Amazon.com Inc (AMZN.O) wants users to be able to customize Alexa, the company’s voice assistant, to sound like their grandmother – or anybody else.
According to Rohit Prasad, an Amazon senior vice president, the online retailer is working on a system that will allow Alexa to mimic any voice after hearing less than a minute of audio. Prasad stated that the purpose is to “make the memories last” after “so many of us have lost someone we love” during the pandemic.
Amazon refuses to say when such a function would be available.
The project delves into a field of technology that has been scrutinized for potential benefits and misuse. Microsoft Corp (MSFT.O), for example, recently restricted which businesses could use its software to parrot sounds.
Amazon thinks that the effort would help Alexa become more prevalent in the lives of shoppers. However, the public’s interest has already turned elsewhere. An engineer at Alphabet Inc’s (GOOGL.O) Google claimed that a business chatbot has moved to sentience. Another Amazon executive stated on Tuesday that Alexa had 100 million customers worldwide, which corresponds to numbers published by the company for device sales since January 2019.
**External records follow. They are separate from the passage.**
/-- A message is assembled (R491 to R493, R508): Halduc messages are not served in recovery mode, and a message with the
integrity-check bit set is discarded. -/
def State.message (s : State) (f : MsgFrom) (m : List Byte) : State :=
  let t := (lget m 0 0).toNat
  if m.isEmpty then s
  else if t = 0x7E && !s.boot.recovery then s.halducMessage f m
  else if t = 0xFE || t = 0x80 || t = 0x81 then s
  else if t = 0 then s.controlMessage f m
  else if t = 1 then s.pldmMessage f m
  else s.countUnsupported

/-- Whether a partly assembled message is that of a binding, requester and tag. -/
def partIs (b r t : Nat) (e : Nat × Nat × Nat × List Byte) : Bool := e.1 == b && e.2.1 == r && e.2.2.1 == t

/-- The tags that a requester has outstanding (R491): the messages in assembly of a list, and those that wait for their
command. -/
def State.tagsOut (s : State) (b r : Nat) (part : List (Nat × Nat × Nat × List Byte)) : Nat :=
  ((part ++ s.mgmt.inbox).filter fun e => e.1 == b && e.2.1 == r).length

/-- MCTP_PACKET (R491, R492): a packet with its start-of-message and end-of-message flags. A requester has up to 8 tags
outstanding, and a message beyond them is discarded; one that would exceed 8,192 bytes is discarded and counted. -/
def execMctpPacket (binding requester tag : Nat) (som eom : Bool) (bytes : List Byte) (s : State) :
    Host.Outcome State Fault Refusal :=
  if !s.serves binding || decide (mctpLimit binding < bytes.length) then .next s
  else
    let old := s.mgmt.part.find? (partIs binding requester tag)
    let rest := s.mgmt.part.filter fun e => !partIs binding requester tag e
    let base := if som then some [] else old.map (·.2.2.2)
    match base with
    | none => .next s
    | some b =>
      let m := b ++ bytes
      let s' := s.onMgmt fun x => { x with part := rest }
      if som && old.isNone && decide (8 ≤ s.tagsOut binding requester rest) then .next s
      else if 8192 < m.length then .next (s'.satCount MGT_MCTP_STAT_oversize)
      else if eom then .next (s'.message ⟨binding, requester, tag⟩ m)
      else .next (s'.onMgmt fun x => { x with part := rest ++ [(binding, requester, tag, m)] })

/-! ### MCTP control (R491, R492) -/

/-- An MCTP control reply. -/
def State.control (s : State) (b : Nat) (r : CtrlReply) : State := s.emit (.control b r)

/-- SET_ENDPOINT_ID (R491). -/
def execSetEndpointId (binding eid : Nat) (s : State) : Host.Outcome State Fault Refusal :=
  .next (s.served binding fun s =>
    (s.onMgmt fun m => { m with eid := lset m.eid binding (eid % 256) }).control binding (.endpointId (eid % 256)))

/-- GET_ENDPOINT_ID (R492). -/
def execGetEndpointId (binding : Nat) (s : State) : Host.Outcome State Fault Refusal :=
  .next (s.served binding fun s => s.control binding (.endpointId (lget s.mgmt.eid binding 0)))

/-- GET_MCTP_VERSION_SUPPORT (R492): the spec names no versions, and what is returned is the next free value. -/
def execGetMctpVersionSupport (binding : Nat) (s : State) : Host.Outcome State Fault Refusal :=
  .next (s.served binding fun s => (s.control binding (.versions (s.freeVal % 2 ^ 32))).spend)

/-- GET_MESSAGE_TYPE_SUPPORT (R492). -/
def execGetMessageTypeSupport (binding : Nat) (s : State) : Host.Outcome State Fault Refusal :=
  .next (s.served binding fun s => s.control binding (.types [0x00, 0x01, 0x7E]))

/-- GET_VENDOR_DEFINED_MESSAGE_SUPPORT (R492). -/
def execGetVendorDefinedMessageSupport (binding : Nat) (s : State) : Host.Outcome State Fault Refusal :=
  .next (s.served binding fun s => s.control binding (.vendor Config.vendorId.toNat))

/-! ### Halduc commands (R494, R495) -/

/-- A Halduc request on a binding: served by management firmware, not by the boot ROM in recovery mode; on a binding that
the command is not allowed on it is answered with cc 4. -/
def State.halduc (s : State) (b command inst : Nat) (allowed : Bool) (f : State → State) : State :=
  if s.boot.recovery then s
  else s.served b fun s => if allowed then f s else s.reply b command inst 4 []

/-- GET_IDENTITY (R494). -/
def execGetIdentity (binding inst : Nat) (s : State) : Host.Outcome State Fault Refusal :=
  .next (s.halduc binding 0x01 inst true fun s =>
    let f := s.fuse
    let body := bytesOf 8 f.serial.toNat ++ bytesOf 1 f.variant ++ bytesOf 1 f.stepping ++ bytesOf 1 f.svn ++ bytesOf 1 0
      ++ [1, 2, 3, 4].flatMap fun c => bytesOf 4 (s.runningVersion c)
    s.reply binding 0x01 inst 0 body)

/-- SET_CAP (R435, R494, R495): cap_host over PCI Express, cap_tray over I3C, in 10 W units. -/
def execSetCap (binding inst cap : Nat) (s : State) : Host.Outcome State Fault Refusal :=
  .next (s.halduc binding 0x02 inst true fun s =>
    let s := s.writeCap (if binding = bindPcie then PWR_CAP_cap_host else PWR_CAP_cap_tray) cap
    if cap < 60 then s.reply binding 0x02 inst 6 []
    else s.reply binding 0x02 inst 0 (bytesOf 2 (s.fld PWR_CAP_eff_limit)))

/-- PARK (R444, R494, R495): the tray reason set by 1 and cleared by 0; another value is refused. -/
def execPark (binding inst request : Nat) (s : State) : Host.Outcome State Fault Refusal :=
  .next (s.halduc binding 0x03 inst (binding == bindI3c) fun s =>
    match request with
    | 0 => (s.unparkFor parkTray).reply binding 0x03 inst 0 []
    | 1 => (s.parkFor parkTray).reply binding 0x03 inst 0 []
    | _ => s.reply binding 0x03 inst 6 [])

/-- COOLANT (R448, R494, R495). -/
def execCoolant (binding inst flow inlet : Nat) (s : State) : Host.Outcome State Fault Refusal :=
  .next (s.halduc binding 0x04 inst (binding == bindI3c) fun s =>
    (s.writeCoolant (flow % 65536) (inlet % 65536)).reply binding 0x04 inst 0 [])

/-! ### Settings (R507) -/

/-- Whether an id names a setting. -/
def isSetting (id : Nat) : Bool := decide (1 ≤ id) && decide (id ≤ 6)

/-- The default of a setting: register reset values, and the structure image's mode. The reset value of setting 0x0006 is in
a layout that the spec does not give, and is a free value. -/
def State.settingDefault (s : State) (id : Nat) : Nat :=
  match id with
  | 1 => regReset s.fuse .FWU_DUMP_CTRL 0 0 % 2 ^ 15
  | 2 => regReset s.fuse .MGT_WATCH_WIN0 0 0
  | 3 => regReset s.fuse .MGT_WATCH_WIN1 0 0
  | 4 => regReset s.fuse .MGT_WATCH_ACT 0 0
  | 5 =>
    match (elementOf s.siInUse 8).find? fun e => e.1 == RegId.offset .PWR_CTRL 0 0 with
    | some e => e.2.toNat % 4
    | none => regReset s.fuse .PWR_CTRL 0 0 % 4
  | _ => s.freeVal

/-- A stored setting, or its default. -/
def State.settingValue (s : State) (id : Nat) : Nat :=
  match s.stored.values.find? fun e => e.1 == id with
  | some e => e.2.toNat
  | none => s.settingDefault id

/-- GET_SETTING (R494, R507). -/
def execGetSetting (binding inst id : Nat) (s : State) : Host.Outcome State Fault Refusal :=
  .next (s.halduc binding 0x06 inst (binding == bindPcie) fun s =>
    if isSetting id then (s.reply binding 0x06 inst 0 (bytesOf 8 (s.settingValue id))).spend
    else s.reply binding 0x06 inst 6 [])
Prasad said Amazon’s aim for Alexa is “generalizable intelligence,” or the ability to adapt to user environments and learn new concepts with little external input. He said that goal is “not to be confused with the all-knowing, all-capable, uber artificial general intelligence,” or AGI, which Alphabet’s DeepMind unit and Elon Musk co-founded OpenAI are seeking.
Amazon shared its vision for companionship with Alexa at the conference. In a video segment, it portrayed a child who asked, “Alexa, can grandma finish reading me the Wizard of Oz?”
Alexa confirmed the command and changed her tone of voice a second later. She talked with a more soothing, less robotic tone, ostensibly sounding like the individual’s grandma in real life.